= THE DATA =
-- ==== Sys2Proof/Machine/ImagoMath.lean ====
section
/-! DEFINITION. The arithmetic of the imago units: formats, tensor descriptors and the results of each operation, tile by tile (R349 to
R353, R362). -/

namespace Sys2Proof.Machine

/-! ### Formats (R349, R350) -/

def fp16 : FFormat := { man := 10, exp := 5 }

/-- Bits of an element. -/
def fmtBits (k : Nat) : Nat :=
  if k == 0 || k == 11 then 32 else if k == 1 || k == 2 then 16 else if k == 8 || k == 9 then 6 else if k == 10 then 4 else 8

/-- The MX formats. -/
def fmtMx (k : Nat) : Bool := decide (6 ≤ k) && decide (k ≤ 10)

/-- The six-bit and four-bit MX elements, which have neither infinity nor NaN (OCP MX v1.0). -/
def decodeSmall (man exp code : Nat) : FVal :=
  let bias : Nat := 2 ^ (exp - 1) - 1
  let neg := code / 2 ^ (man + exp) % 2 == 1
  let e := code / 2 ^ man % 2 ^ exp
  let m := code % 2 ^ man
  if e == 0 then .fin neg m (1 - (bias : Int) - man) else .fin neg (2 ^ man + m) ((e : Int) - bias - man)

/-- What an element of a floating-point format stands for. -/
def elemVal (k code : Nat) : FVal :=
  if k == 0 then fread (BitVec.ofNat 32 code)
  else if k == 1 then bf16.decode code
  else if k == 2 then fp16.decode code
  else if k == 3 || k == 6 then e4m3.decode code
  else if k == 4 || k == 7 then e5m2.decode code
  else if k == 8 then decodeSmall 2 3 code
  else if k == 9 then decodeSmall 3 2 code
  else decodeSmall 1 2 code

/-- The code of element `i` of packed elements of `bits` bits, lower elements in lower bits. -/
def elemCode (bits : Nat) (data : List Byte) (i : Nat) : Nat :=
  leNat ((data.drop (i * bits / 8)).take 5) / 2 ^ (i * bits % 8) % 2 ^ bits

/-- The smallest multiple of 64 not below `n`. -/
def up64 (n : Nat) : Nat := (n + 63) / 64 * 64

/-- Bytes of an operand's elements. -/
def elemBytes (k rows cols : Nat) : Nat := (rows * cols * fmtBits k + 7) / 8

/-- Bytes of an operand, scales included. -/
def operandBytes (k rows cols : Nat) : Nat :=
  if fmtMx k then up64 (elemBytes k rows cols) + rows * (cols / 32) else elemBytes k rows cols

/-- Element (r, c) of an operand of `rows` rows of `cols` elements, with its scale (R350). -/
def operandVal (k rows cols : Nat) (data : List Byte) (r c : Nat) : FVal :=
  let v := elemVal k (elemCode (fmtBits k) data (r * cols + c))
  if fmtMx k then
    let s := ((data.drop (up64 (elemBytes k rows cols) + r * (cols / 32) + c / 32)).headD 0).toNat
    if s == 255 then .nan else v.mul (.fin false 1 ((s : Int) - 127))
  else v

/-- An FP32 value in a result format (R351): for BF16 and FP16, which R135 does not name, an overflow gives an infinity, or the largest
value with SAT. -/
def toFormat (k : Nat) (sat : Bool) (a : BitVec 32) : Nat :=
  if k == 0 then a.toNat
  else if k == 1 then
    (if sat then bf16.encode 0x7F7F 0x7F7F (fToBf a).toNat (fread a) else (fToBf a).toNat)
  else if k == 2 then
    let x := Config.nanBits 3 a
    let top := if sat then 0x7BFF else 0x7C00
    fp16.encode top top (x % 2 * 32768 + 0x7C00 + (1 + x / 2 % 1023)) (fread a)
  else if k == 3 then (fToE4 sat a).toNat
  else (fToE5 sat a).toNat

/-! ### Descriptors (R352) -/

/-- A tensor descriptor's fields; `clean` says that every field marked zero is zero. -/
structure Desc where
  op : Nat
  fmtA : Nat
  fmtB : Nat
  fmtC : Nat
  func : Nat
  accum : Bool
  sat : Bool
  evalStart : Bool
  after : Bool
  model : Nat
  m : Nat
  k : Nat
  n : Nat
  aStore : Bool
  aOfs : Nat
  bStore : Bool
  bOfs : Nat
  cOfs : Nat
  param : Nat
  clean : Bool
  deriving DecidableEq, Repr

/-- The field of `n` bytes at byte `p` of a descriptor whose bytes from 8 on are given. -/
def descField (d : List Byte) (p n : Nat) : Nat := leNat ((d.drop (p - 8)).take n)

/-- The descriptor that bytes 8 to 63 spell. -/
def parseDesc (d : List Byte) : Desc :=
  let op := descField d 8 1
  let fl := descField d 12 1
  let a := descField d 24 8
  let b := descField d 32 8
  let c := descField d 40 8
  { op := op, fmtA := descField d 9 1 % 16, fmtB := descField d 9 1 / 16, fmtC := descField d 10 1 % 16, func := descField d 11 1,
    accum := fl % 2 == 1, sat := fl / 2 % 2 == 1, evalStart := fl / 4 % 2 == 1, after := fl / 8 % 2 == 1,
    model := descField d 13 1 % 4, m := descField d 16 2, k := descField d 18 2, n := descField d 20 4,
    aStore := a / 2 ^ 63 == 1, aOfs := a % 2 ^ 32, bStore := b / 2 ^ 63 == 1, bOfs := b % 2 ^ 32, cOfs := c % 2 ^ 32,
    param := descField d 48 8,
    clean := descField d 10 1 / 16 == 0 && fl / 16 == 0 && descField d 13 1 / 4 == 0 && descField d 14 2 == 0 &&
      a / 2 ^ 32 % 2 ^ 31 == 0 && b / 2 ^ 32 % 2 ^ 31 == 0 && c / 2 ^ 32 == 0 && descField d 56 8 == 0 &&
      (op == 2 || op == 3 || descField d 11 1 == 0) }

/-- ELTWISE uses its operand B. -/
def Desc.usesB (d : Desc) : Bool := d.op == 1 || (d.op == 2 && (d.func == 0 || d.func == 1 || d.func == 7))

/-- The first check of R355: OP, FUNC, formats and zero fields. FMT_B must be a permitted code where the operation has no B too. -/
def Desc.opcodeOk (d : Desc) : Bool :=
  let plain := fun (k : Nat) => decide (k ≤ 4)
  let mat := fun (k : Nat) => decide (1 ≤ k) && decide (k ≤ 10) && k != 5
  d.clean &&
    (if d.op == 1 then
      (if d.fmtA == 5 || d.fmtB == 5 then d.fmtA == 5 && d.fmtB == 5 && (d.fmtC == 11 || d.fmtC == 0)
       else mat d.fmtA && mat d.fmtB && plain d.fmtC)
     else if d.op == 2 then decide (d.func ≤ 7) && plain d.fmtA && plain d.fmtB && plain d.fmtC
     else if d.op == 3 then decide (d.func ≤ 4) && plain d.fmtA && plain d.fmtB && d.fmtC == 0
     else if d.op == 4 then plain d.fmtA && plain d.fmtB && d.fmtC == 0
     else d.op == 5 && d.fmtA == 0 && d.fmtB == 0 && d.fmtC == 0)

/-- A dimension in its range. -/
def dimOk (x hi : Nat) : Bool := decide (1 ≤ x) && decide (x ≤ hi)

/-- The second check: M, K, N and the block rule, for the dimensions that the operation uses. -/
def Desc.shapeOk (d : Desc) : Bool :=
  if d.op == 1 then dimOk d.m 4096 && dimOk d.k 8192 && dimOk d.n 4096 && (d.k % 32 == 0 || !(fmtMx d.fmtA || fmtMx d.fmtB))
  else if d.op == 2 || d.op == 3 then dimOk d.m 4096 && dimOk d.n 4096
  else if d.op == 4 then d.m == 1 && dimOk d.n 65536 && dimOk (d.param % 128) 64
  else dimOk d.m 256

/-- The third check: A, B and C, whether or not the operation uses them. -/
def Desc.alignOk (d : Desc) : Bool := d.aOfs % 64 == 0 && d.bOfs % 64 == 0 && d.cOfs % 64 == 0

/-- Columns of A. -/
def Desc.aCols (d : Desc) : Nat := if d.op == 1 then d.k else d.n

/-- Bytes of A, B and C. -/
def Desc.aBytes (d : Desc) : Nat := if d.op == 5 then 16 * d.m else operandBytes d.fmtA d.m d.aCols
def Desc.bBytes (d : Desc) : Nat := if d.op == 1 then operandBytes d.fmtB d.n d.k else operandBytes d.fmtB d.m d.n
def Desc.cBytes (d : Desc) : Nat :=
  if d.op == 3 then 4 * d.m else if d.op == 4 then 8 * (d.param % 128) else if d.op == 5 then 0
  else elemBytes d.fmtC d.m d.n

/-! ### MATMUL (R351) -/

/-- The exact sum of products of columns `c` to `c + n − 1`. -/
def dotExact (a b : Nat → FVal) (c : Nat) : Nat → FVal
  | 0 => .fin false 0 0
  | 1 => (a c).mul (b c)
  | n + 1 => ((a c).mul (b c)).add (dotExact a b (c + 1) n)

= PROMPT =
Please transcribe exactly the lines above from the line that has "else if k == 8 then decodeSmall 2 3 code" up to and including the line that has "let v := elemVal"; no other line belongs in the answer.

= TASK RESULT =
  else if k == 8 then decodeSmall 2 3 code
  else if k == 9 then decodeSmall 3 2 code
  else decodeSmall 1 2 code

/-- The code of element `i` of packed elements of `bits` bits, lower elements in lower bits. -/
def elemCode (bits : Nat) (data : List Byte) (i : Nat) : Nat :=
  leNat ((data.drop (i * bits / 8)).take 5) / 2 ^ (i * bits % 8) % 2 ^ bits

/-- The smallest multiple of 64 not below `n`. -/
def up64 (n : Nat) : Nat := (n + 63) / 64 * 64

/-- Bytes of an operand's elements. -/
def elemBytes (k rows cols : Nat) : Nat := (rows * cols * fmtBits k + 7) / 8

/-- Bytes of an operand, scales included. -/
def operandBytes (k rows cols : Nat) : Nat :=
  if fmtMx k then up64 (elemBytes k rows cols) + rows * (cols / 32) else elemBytes k rows cols

/-- Element (r, c) of an operand of `rows` rows of `cols` elements, with its scale (R350). -/
def operandVal (k rows cols : Nat) (data : List Byte) (r c : Nat) : FVal :=
  let v := elemVal k (elemCode (fmtBits k) data (r * cols + c))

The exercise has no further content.